INSTRUCTIONS TO FOLLOW - Find the word "hold" below. Copy each line that has it.

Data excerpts
/-! ### Atomics (R159, R160) -/

/-- atom: one request for each lane, in ascending order. -/
def execAtom (x : MArgs) (s : State) : Result :=
  issuer s fun f g =>
    let v := seen f g
    let n := accSize x.ty
    let core := gidCore f.gid
    let accs := accsOf x v f.lanes f.lanes
    withRegs f g (memVecs x true true) s <|
      ordered f g accs n (relOf x) s fun s =>
        let chk := accs.map (fun a => (a, globalCheck s core (groupCtx s g) { atom := true } n a.addr n))
        withChecks f (failures chk) s <|
          withZeroFrames f g (passed chk) s fun s =>
            let p := openPend x s f v f.lanes true false
            let s := { s with fresh := s.fresh + 1 }
            let vec := x.form != .s
            let s := (passed chk).foldl (fun s e =>
              addReq s { newReq s f g e.1.lanes e.1.addr n e.2
                (.atom x.aop.toNat x.ty (readReg vec v x.b e.1.lane) (readReg vec v x.d e.1.lane) e.1.lane) with
                pend := p.id }) s
            startFL f g (fillTlb s core (passed chk)) p

/-- atoms: each lane in ascending order at its bank; a lane that meets poison is not performed (R173). -/
def execAtoms (x : MArgs) (s : State) : Result :=
  issuer s fun f g =>
    let v := seen f g
    let n := accSize x.ty
    let vec := x.form != .s
    let accs := accsOf x v f.lanes f.lanes
    withRegs f g (memVecs x true true) s <|
      ordered f g [] n (relOf x) s fun s =>
        let chk := sramChecks s f g true n accs
        withChecks f (failures chk) s <|
          let p := openPend x s f v f.lanes true true
          let r := (passed chk).foldl (fun (a : State × List (Nat × Word) × Option (Nat × Nat)) e =>
            let s := a.1
            let tm := teamAt s e.2.team
            if sramBad s e n then (s, a.2.1, if a.2.2.isSome then a.2.2 else some (0xB1, e.1.addr / 32 * 32))
            else
              let old := leNat (sramRead s tm e.2.ob e.2.off n)
              let new := atomNew x.aop.toNat x.ty old (readReg vec v x.b e.1.lane).toNat (readReg vec v x.d e.1.lane).toNat
              (sramWrite s tm e.2.ob e.2.off (leBytes n new), a.2.1 ++ [(e.1.lane, extendTo x.ty old)], a.2.2))
            (s, [], none)
          startFL f g { r.1 with fresh := r.1.fresh + 1 } { p with vals := r.2.1, fault := r.2.2 }

/-! ### Prefetch (R161) -/

/-- The lines that a pref asks for, by an address in each. In the lane-strided form they are the lines of the whole 32 x E span,
and the canonical check covers the addresses of all 32 lanes, inactive ones included (DEDUCED, log entry 27). -/
def prefAddrs (x : MArgs) (f : Focus) (v : Group) : List Acc :=
  match x.form with
  | .m => (List.range 32).map (fun l => { lanes := f.lanes, lane := l, addr := (addrOf x v l).toNat })
  | _ => accsOf x v f.lanes f.lanes

/-- The bins that hold a line of a page: of a format window, those of its stored lines. -/
def lineAwake (s : State) (k : Nat) (t : Trans) (pa : Nat) : Bool :=
  if t.attr.fmt then (viewAsleep s (ctxPart k) (viewWin pa) (viewOff pa / 128 * 128)).isNone
  else atHome s (ctxPart k) pa == .ok

/-- pref: only the canonical check; a line that would fault, stall, or is MANUAL, ZB or host-owned is dropped. -/
def execPref (x : MArgs) (s : State) : Result :=
  issuer s fun f g =>
    let v := seen f g
    let n := accSize x.ty
    let core := gidCore f.gid
    let k := groupCtx s g
    withRegs f g (memVecs x false false) s <|
      let accs := prefAddrs x f v
      let far := (accs.filter (fun a => decide (2 ^ 56 ≤ a.addr))).map (fun a => (0x4B, a.addr % 2 ^ 56))
      withChecks f far s <|
        let s := accs.foldl (fun s a =>
          match globalCheck s core k {} n a.addr n with
          | .error _ => s
          | .ok t =>
            let lva := a.addr / 128 * 128
            let lpa := transPa t lva
            if t.attr.manual || t.attr.zero || lockHit s core 0 k lva 128 true ||
              s.reqs.any (fun r => isPref r && r.core == core && r.pa == lpa) ||
              !lineAwake s k t lpa then s
            else addReq s (newReq s f g f.lanes lva 128 t (.pref (x.sc == .grp)))) s
        done f g s

/-! ### Fences (R162, R163) -/

/-- Loads of the lanes that have not been performed (R162). -/
def loadsOpen (s : State) (g : Group) (lanes : LaneMask) : Bool :=
  (reqsOf s g.uid lanes).any (fun r => isLoad r && r.stage != .accepted)

/-- fence. -/
def execFence (x : MArgs) (s : State) : Result :=
  issuer s fun f g =>
    ordered f g [] 0 (relOf x) s fun s =>
      if ordAcq x.ord && loadsOpen s g f.lanes then waits f .acquire s
      else done f g (if ordAcq x.ord then acquireAt s f.gid x.sc else s)

/-- The lines of another die's MANUAL pages whose dirty bytes a die's proxy slices hold for a partition. -/
def dirtyManual (s : State) (p die : Nat) : List Nat :=
  (s.mem.proxies.filter (fun e => sliceDie (e.1 / 2 ^ 45) == die && e.2.mask != 0 &&
    binOwned s p (binOf (128 * e.2.line)))).map (·.2.line)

RESPONSE -
/-- The bins that hold a line of a page: of a format window, those of its stored lines. -/
/-- The lines of another die's MANUAL pages whose dirty bytes a die's proxy slices hold for a partition. -/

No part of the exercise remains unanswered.